America’s corporate leaders seem to recognize the value of Board independence. As far back as 1992, a survey of 600 directors of Fortune 1000 companies endorsed by the Business Roundtable found that 93% believed that a majority of the Board should be composed of outside, independent Directors and a majority felt the Nominating Committee should consist entirely of outside Directors. As shareowners we agree. We need Directors who are not current or former executives of EMC or representatives of major suppliers or customers.

Many U.S. corporations have adopted Codes or Governance Principles that include a commitment to a Board with a majority of outside, truly independent Directors. In addition, many institutional investors, including some of the largest pension funds in the United States, actively support independent Boards. The Council of Institutional Investors, a prestigious association of pension funds with portfolios valued over $1 trillion, has supported Board independence in its governance guidelines.
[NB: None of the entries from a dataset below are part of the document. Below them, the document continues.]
-- ==== Sys2Proof/Machine/Containment.lean ====
section
/-! DEFINITION. Epochs, generations, the membership of cores, and the containment reset (R93, R94, R120, R392 to R399). -/

namespace Sys2Proof.Machine

/-! ## Epochs and membership (R395 to R399) -/

/-- The epoch after an advance: 63 is followed by 1. -/
def nextEpoch (e : BitVec 6) : BitVec 6 := if e = 63 then 1 else e + 1

/-- Compute cores that hold a partition's tag, in its table or left from it. -/
def State.allCores (s : State) (tag : Nat) : List Nat := (s.partCores tag ++ (s.part tag).left).eraseDups

/-- Geysers that serve a partition. -/
def State.partGeysers (s : State) (tag : Nat) : List Nat := s.myGeysers tag

/-- Every agent of a partition takes an epoch. -/
def State.setEpoch (s : State) (tag : Nat) (e : BitVec 6) : State :=
  let s1 := s.updPart tag (fun p => { p with epoch := e })
  let s2 := (s.allCores tag).foldl (fun s k => s.updCore k (fun c =>
    if c.tag.toNat == tag && (c.epoch != 0 || (s.partCores tag).contains k) then { c with epoch := e } else c)) s1
  (s.partGeysers tag).foldl (fun s ch => s.updGeyser ch (fun g => { g with epoch := e })) s2

/-- A virtual function's generation rises by one; its request identifiers start at 0, and what waited for its outstanding
requests no longer does; a unit of the hub that waited for a page asks for it anew (R93, R94, R416). -/
def State.raiseGen (s : State) (vf : Nat) : State :=
  let units := ((s.vf vf).reqs.map (·.units)).flatten
  units.foldl (fun s u => s.unitPage u 0) (s.updVf vf (fun v => { v with
    gen := v.gen + 1, nextRid := 0, reqs := v.reqs.map (fun r => { r with copies := [], threads := [], units := [] }) }))

/-! ## The containment reset (R393) -/

/-- A frame whose task has ended without a future transition; its registers keep their values. -/
def Frame.freed (f : Frame) : Frame :=
  { f with
    ready := [], pend := [], outs := [], fenceAll := [], fenceStore := [], fenceEngine := [], acquires := [], held := [], waits := [], reply := none,
    due := [], dueMark := [], waitMail := none, waitTok := none, cancelReq := false, cancelDue := false,
    flushing := false, trapPend := none, atMarker := false, state := .free, lane := none, regions := [], copies := [],
    mpos := 0, energyFw := 0, asked := 0, settled := none, flagsDue := [] }

/-- Frames of the partition's agents that the state lists. -/
def State.partFrames (s : State) (tag : Nat) : List Nat :=
  let ks := s.allCores tag
  let gs := s.partGeysers tag
  s.frames.keys.filter (fun fk => if isGeyserFrame fk then gs.contains (frameCore fk) && frameNum fk != 0
    else ks.contains (frameCore fk))

/-- Identifiers of accesses that the partition's agents have issued. -/
def State.partIds (s : State) (tag : Nat) : List Nat :=
  let fs := s.partFrames tag
  let ks := s.allCores tag
  ((fs.map (fun fk => (s.frame fk).outs.map (·.id))).flatten) ++
    ((s.delayed.filter (fun d => fs.contains d.frame)).map (·.id)) ++
    ((s.waitq.filter (fun x => ks.contains (x.1 / 2 ^ 14))).map (fun x => x.2.map (·.id))).flatten

/-- The partition's rounds close without results (R421): a member whose task is gone ends with no record. -/
def State.closeRounds (s : State) (tag : Nat) : State :=
  let mine := s.hub.comms.filter (fun c => c.2.part.toNat == tag)
  let ids := (mine.map (fun c => c.2.rounds.flatten)).flatten
  let close (c : Comm) : Comm := if c.part.toNat == tag then { c with rounds := [], remote := [] } else c
  ids.foldl (fun s id => s.endReduce id 5) (s.updHub (fun h => { h with comms := h.comms.mapVal close }))

/-- Frees the frames of the partition's agents; what a task has used is added to the partition's total (R425). -/
def State.freeFrames' (s : State) (tag : Nat) : State :=
  let one (s : State) (fk : Nat) : State :=
    let f := s.frame fk
    (s.setFrame fk f.freed).updPart tag (fun p => { p with
      energyTotal := p.energyTotal + natWord (if isGeyserFrame fk || f.state == .free then 0 else f.energyFw / 256) })
  (s.partFrames tag).foldl one s

/-- Empties the slots, queues, mailboxes and buffers of a compute core. -/
def State.stopCore (s : State) (k : Nat) : State :=
  let s1 := (rangeFrom (k * 8) 8).foldl (fun s sk => s.updSlot sk Slot.cleared) s
  s1.updCore k (fun c => { c with
    mail := [], acmds := [], tokens := [], groups := [], inbox := [], overflow := [], retryBuf := [], heldRecords := [],
    timer := if c.timerOwner.isSome then 0 else c.timer, timerOwner := none, preempted := false })

/-- Threads 1 to 3 of a channel's Geyser become idle. -/
def State.idleThreads (s : State) (ch : Nat) : State :=
  let s1 := (rangeFrom 1 3).foldl (fun s t =>
    (s.updSlot (geyserSlot ch t) Slot.cleared).updGeyser ch (fun g => g.updThread t (fun x => { x with
      state := 0, held := false }))) s
  s1.updGeyser ch (fun g => { g with mail := [], timer := if g.timerOwner.isSome then 0 else g.timer, timerOwner := none })

/-- A copy is abandoned: its bursts no longer use their translations. -/
def State.abandonCopy (s : State) (x : Nat × Copy) : State :=
  let c := x.2
  let s1 := c.bursts.foldl (fun s b => (s.useEntry c.channel b.entry false).useAts b.ats false) s
  let s2 := { s1 with copies := s1.copies.del x.1 }
  match c.purpose with
  | .prefetch q _ => s2.updCluster q (fun y => { y with prefetches := y.prefetches - 1 })
  | _ => s2

/-- A write on its way is abandoned. -/
def State.abandonLate (s : State) (l : Late) : State := if l.device then s.useEntry l.channel l.entry false else s

/-- A join on its way is withdrawn: the bits that it has set on its path are cleared (R120). -/
def State.abandonJoin (s : State) (j : JoinReq) : State := j.path.foldl (fun s x => s.clearPort x.1 j.tag j.mtag x.2) s

/-- A host access of a thread, a fill or a spill is abandoned. -/
def State.abandonHost (s : State) (r : HostReq) : State := (s.useEntry r.chan r.gent false).useAts r.entry false

/-- Every copy, prefetch, push, reduce, write and subscription on its way and host access of the partition is abandoned. -/
def State.abandonAll (s : State) (tag : Nat) : State :=
  let t : BitVec 10 := BitVec.ofNat 10 tag
  let isMine (r : HostReq) : Bool := r.vf == tag + 1 && (r.copy.isSome || r.frame.isSome || r.unit != 0)
  let s0 := (s.late.filter (fun l => l.tag == t)).foldl State.abandonLate { s with late := s.late.filter (fun l => l.tag != t) }
  let s1 := (s0.copies.filter (fun c => c.2.tag == t)).foldl State.abandonCopy s0
  let s2 := (s1.hub.hostReqs.filter (fun r => isMine r && r.copy.isNone)).foldl State.abandonHost s1
  let close (c : Comm) : Comm := if c.part == t then { c with rounds := [], remote := [] } else c
  ((s2.hub.joins.filter (fun j => j.tag == t)).foldl State.abandonJoin s2).updHub (fun h => { h with
    hostReqs := h.hostReqs.filter (fun r => !isMine r), tiles := h.tiles.filter (fun x => x.tag != t),
    joins := h.joins.filter (fun x => x.tag != t), leaves := h.leaves.filter (fun x => x.tag != t),
    spills := h.spills.filter (fun x => x.tag != t), ends := h.ends.filter (fun x => x.tag != t), fills := h.fills.filter (fun x => x.tag != t),
    coreScrubs := h.coreScrubs.filter (fun x => !(s.partFrames tag).contains x.frame), comms := h.comms.mapVal close })

/-- The partition's ready queues, ranges, leases and future entries become free, its FIFOs empty. -/
def State.freeQueues (s : State) (tag : Nat) : State :=
  let t : BitVec 10 := BitVec.ofNat 10 tag
  let ks := s.allCores tag
  let cluster (c : Cluster) : Cluster := { c with
    tasks := c.tasks.filter (fun x => x.tag != t), ranges := c.ranges.filter (fun r => r.tag != t),
    lease := match c.lease with | some l => if ks.contains l.core then none else some l | none => none,
    running := match c.running with | some a => if ks.contains a.core then none else some a | none => none }
  let entry (f : Future) : Future :=
    if f.owner == t then { f with state := .free, value := 0, dropped := false, waiters := [], producer := .none, spilling := false }
    else f
  let fifo (f : Fifo) : Fifo := if f.owner == some t then { f with items := [], waiting := [] } else f
  { s with
    clusters := s.clusters.mapVal cluster, futures := s.futures.mapVal entry, fifos := s.fifos.mapVal fifo,
    leaseRecs := s.leaseRecs.filter (fun x => !ks.contains (frameCore x.1)) }

/-- Waits of words, own-pool accesses and releases of the partition's agents are forgotten. -/
def State.dropWaits (s : State) (tag : Nat) : State :=
  let ids := s.partIds tag
  let fs := s.partFrames tag
  let ks := s.allCores tag
  let t : BitVec 10 := BitVec.ofNat 10 tag
  { s with
    unperf := s.unperf.filter (fun i => !ids.contains i),
    delayed := s.delayed.filter (fun d => !fs.contains d.frame),
    waitq := s.waitq.filter (fun x => !ks.contains (x.1 / 2 ^ 14)),
    net := s.net.map (fun p => if p.tag == t then { p with after := [] } else p) }

/-- A line of the partition's sets leaves the slice: a dirty one whose ECC is correct is written back, and memory holds its bytes
already; one that is uncorrectable is not, and HBM4E keeps the bytes that it held (R81, R393). -/
def State.dropLine (ch : Nat) (s : State) (l : CLine) : State :=
  let n := s.lineNumber ch l
  let lost := l.dirty && s.bad.get? (sliceKey n) == some .lasting
  { s with bad := s.bad.del (sliceKey n), dev := if lost then s.dev.setBytes (64 * n) l.old else s.dev }

/-- The partition's sets are written back and invalidated (R69, R81, R393). -/
def State.dropLines (s : State) (tag : Nat) : State :=
  let one (s : State) (ch : Nat) : State :=
    let k := s.hub.channelK.getD ch 0
    let t := (((s.hub.owners.getD ch []).find? (fun o => o.tag.toNat == tag)).map (fun o => o.t.toNat)).getD 0
    let mine (l : CLine) : Bool := l.set / 2 ^ (8 - k) == t % 2 ^ k
    (((s.geyser ch).lines.filter mine).foldl (State.dropLine ch) s).updGeyser ch (fun g => { g with
      lines := g.lines.filter (fun l => !mine l) })
  (s.partChannels tag).foldl one s

/-- Launches in progress are gone; records that have not been checked are held at the hub again (R404). -/
def State.dropLaunches (s : State) (tag : Nat) : State :=
  s.updPart tag (fun p => { p with
    launches := [], held := p.launches.filter (fun l => !l.checked) ++ p.held, heldPackets := [] })

/-- The reset of a partition in isolation, without its cause entry. -/
def State.containReset (s : State) (tag : Nat) : State :=
  let s1 := (((s.dropWaits tag).abandonAll tag).freeQueues tag).freeFrames' tag
  let s2 := (s.allCores tag).foldl State.stopCore s1
  let s3 := (s.partGeysers tag).foldl State.idleThreads s2
  let s4 := ((s3.dropLines tag).dropLaunches tag).setDet tag false
  let s5 := (s4.setEpoch tag (nextEpoch (s.part tag).epoch)).raiseGen (tag + 1)
  (s5.removeFailed tag).updPart tag (fun p => { p with state := 0, slice := 0, restoring := false, image := none, readback := [], ctxNext := 0, ctxReq := 0 })

/-- The reset, its cause entry, and what the hub holds for the partition. -/
def State.resetPart (s : State) (tag : Nat) (cause : BitVec 8) : State :=
  ((s.containReset tag).raiseCause 12 (tag + 1) cause.toNat 0 1).wakePart tag

/-- A reset that waits while the hub has no place for its cause entry (R402). -/
def State.resetOrWait (s : State) (tag : Nat) (cause : BitVec 8) (i : Instr) : State :=
  if s.causeRoom then s.resetPart tag cause else s.again i

/-- CONTAINMENT_RESET. -/
def execContainmentReset (tag : Nat) (cause : BitVec 8) (s : State) : Out :=
  .next (s.resetOrWait tag cause (.containmentReset tag cause))

/-- CONTAINMENT_DELAY_EXPIRY: 10,000 ns after a lasting fault reached the hub. -/
def execContainmentDelayExpiry (tag : Nat) (s : State) : Out :=
  .next (s.resetOrWait tag 0x12 (.containmentReset tag 0x12))

/-- PARTITION_RESET_REQUEST of the physical function; the cause code of its entry is not given: a free value. -/
def execPartitionResetRequest (tag : Nat) (s : State) : Out :=
  let c : BitVec 8 := s.draw.1.setWidth 8
  .next (s.draw.2.resetOrWait tag c (.containmentReset tag c))

end Sys2Proof.Machine
end

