/-- A candidate: its rank and the state in which its trap has annulled the bundle. -/
def trialTrap (s : State) (i : Instr) (hazard : Bool) : List (Nat × State) :=
  let r := trial s i
  match fateOf i r, r.cur.trapped with
  | .trap, some t =>
    if hazard && illegalByValue s i && decide (causeRank t.cause < 2) then [] else [(causeRank t.cause, r)]
  | _, _ => []

/-- ILLEGAL of an operation's own decode check; an unstated c.eval is a free value. -/
def State.ownIllegal (s : State) (e : Option Word) : State :=
  match e with
  | some x => s.illegal x
  | none => s.draw.2.illegal s.draw.1

/-- The guard of an operation: whether its predicate can be read, and whether it holds (R205). -/
def State.guardHolds (s : State) (g : Option Guard) : Bool :=
  match g with
  | none => true
  | some (p, inv) => (s.pp p).getLsbD 0 != inv

/-- The hazard of a guard's read. -/
def State.guardHazard (s : State) (g : Option Guard) : Option TrapRec :=
  match g with
  | none => none
  | some (p, _) => if s.cur.pre.busy s.cycle (pKey p) then some (hazardRec (pKey p) false) else none

/-- The storage words that hold a register of the thread in issue: of its frame in the pool, or on a Geyser in the register
file (R41, R72). -/
def State.regKeys (s : State) (k : Nat) : List Nat :=
  let word (d : Nat) : Nat :=
    if s.onGeyser then geyserFrameKey s.cur.fk d
    else wordKey s.curCore (s.frameBase s.curCore (frameNum s.cur.fk) + 8 * d)
  if k = 0 ∨ k = 128 then []
  else if k < 64 then [word k]
  else if k < 128 then [word (64 + 2 * (k - 64)), word (65 + 2 * (k - 64))]
  else [word (128 + (k - 128) / 4)]

/-- The key of dword i of the system area of the thread's core (R44); a Geyser has none. -/
def State.sysKey (s : State) (i : Nat) : List Nat := if s.onGeyser then [] else [wordKey s.curCore (0x1F000 + 8 * i)]

/-- The key of dword d of the thread's register frame. -/
def State.frameKey (s : State) (d : Nat) : List Nat :=
  [if s.onGeyser then geyserFrameKey s.cur.fk d else wordKey s.curCore (s.frameBase s.curCore (frameNum s.cur.fk) + 8 * d)]

/-- The storage that a pop reads: the dword of its mailbox entry, its token, or the head of its FIFO (R44, R428). -/
def State.popKeys (s : State) (n : Nat) : List Nat :=
  let fk := s.cur.fk
  if n = 0 then
    ((s.mailOf fk).findIdx? (fun e => e.frame == fk)).toList.flatMap (fun i => s.sysKey (4 * i + (s.frame fk).mpos))
  else if n = 1 then
    let ts := (s.core (frameCore fk)).tokens
    ((oldestToken fk ts).bind (fun t => ts.idxOf? t)).toList.flatMap (fun i => s.sysKey (384 + i))
  else
    let key := s.curCore / 16 * 64 + (qField s.cur.slot.qbind n).1
    if (s.fifo key).items.isEmpty then [] else [fifoErrKey key]

/-- The storage that a CRD reads: a dword of the frame or of the system area (R41, R44, R236). -/
def State.controlKeys (s : State) (n : Nat) : List Nat :=
  let slot := 8 * slotNum s.cur.sk
  match n with
  | 0x000 | 0x002 | 0x004 => s.frameKey 140
  | 0x001 => s.frameKey 133
  | 0x003 => s.frameKey 134
  | 0x007 | 0x023 => s.frameKey 141
  | 0x010 => s.frameKey 137
  | 0x011 => s.frameKey 135
  | 0x012 => s.frameKey 136
  | 0x013 | 0x018 => s.frameKey 143
  | 0x020 | 0x021 | 0x022 => s.frameKey 142
  | 0x043 => s.frameKey 138
  | 0x048 => s.frameKey 139
  | 0x024 | 0x025 | 0x026 | 0x027 => s.sysKey (320 + slot + (n - 0x024))
  | 0x030 | 0x031 | 0x032 | 0x033 | 0x034 | 0x035 | 0x036 => s.sysKey (256 + slot + (n - 0x030))
  | 0x050 => s.sysKey (320 + slot + 4)
  | 0x051 => s.sysKey (320 + slot + 5)
  | 0x058 => s.sysKey (320 + slot + 6)
  | 0x061 =>
    let e := (s.core s.curCore).ering.toNat
    s.sysKey (128 + 2 * (e % 64) + e / 64 % 2)
  | _ => []

/-- The storage words that an operation reads beside its memory operands: its registers, the queues it pops, the control
register of a CRD, the shadow set of a CGO. A pop that has its value reads no more. -/
def State.regWords (s : State) (i : Instr) : List Nat :=
  if s.bad.isEmpty then []
  else
    (i.reads.map s.regKeys).flatten ++
    (if (s.cf).held.isEmpty then (i.pops.map s.popKeys).flatten else []) ++
    (match i with
     | .crd _ n => s.controlKeys n.toNat
     | .cgo _ => (rangeFrom 0 7).flatMap (fun j => s.sysKey (256 + 8 * slotNum s.cur.sk + j))
     | _ => [])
In fact, scores of shareholder resolutions asking for policies of Board independence have received majority shareholder votes.

We are well aware that the shareholders elect the Board, but they do so in response to the slate submitted by the Board. Thus we request that the Board take steps to ensure an independent Board by providing shareowners with new independent candidates for whom to vote.

We believe good corporate governance requires that such changes in EMC policy and practice be phased in as soon as possible Thus, we urge our fellow shareholders to vote for the following resolution:

Resolved: The shareholders request the Board of EMC take the steps necessary to nominate candidates for Director so that, if elected by the shareholders, there would be a majority of independent Directors. When sufficient independent Directors are elected we request that Audit, Compensation and Nominating Committees be composed entirely of independent Directors.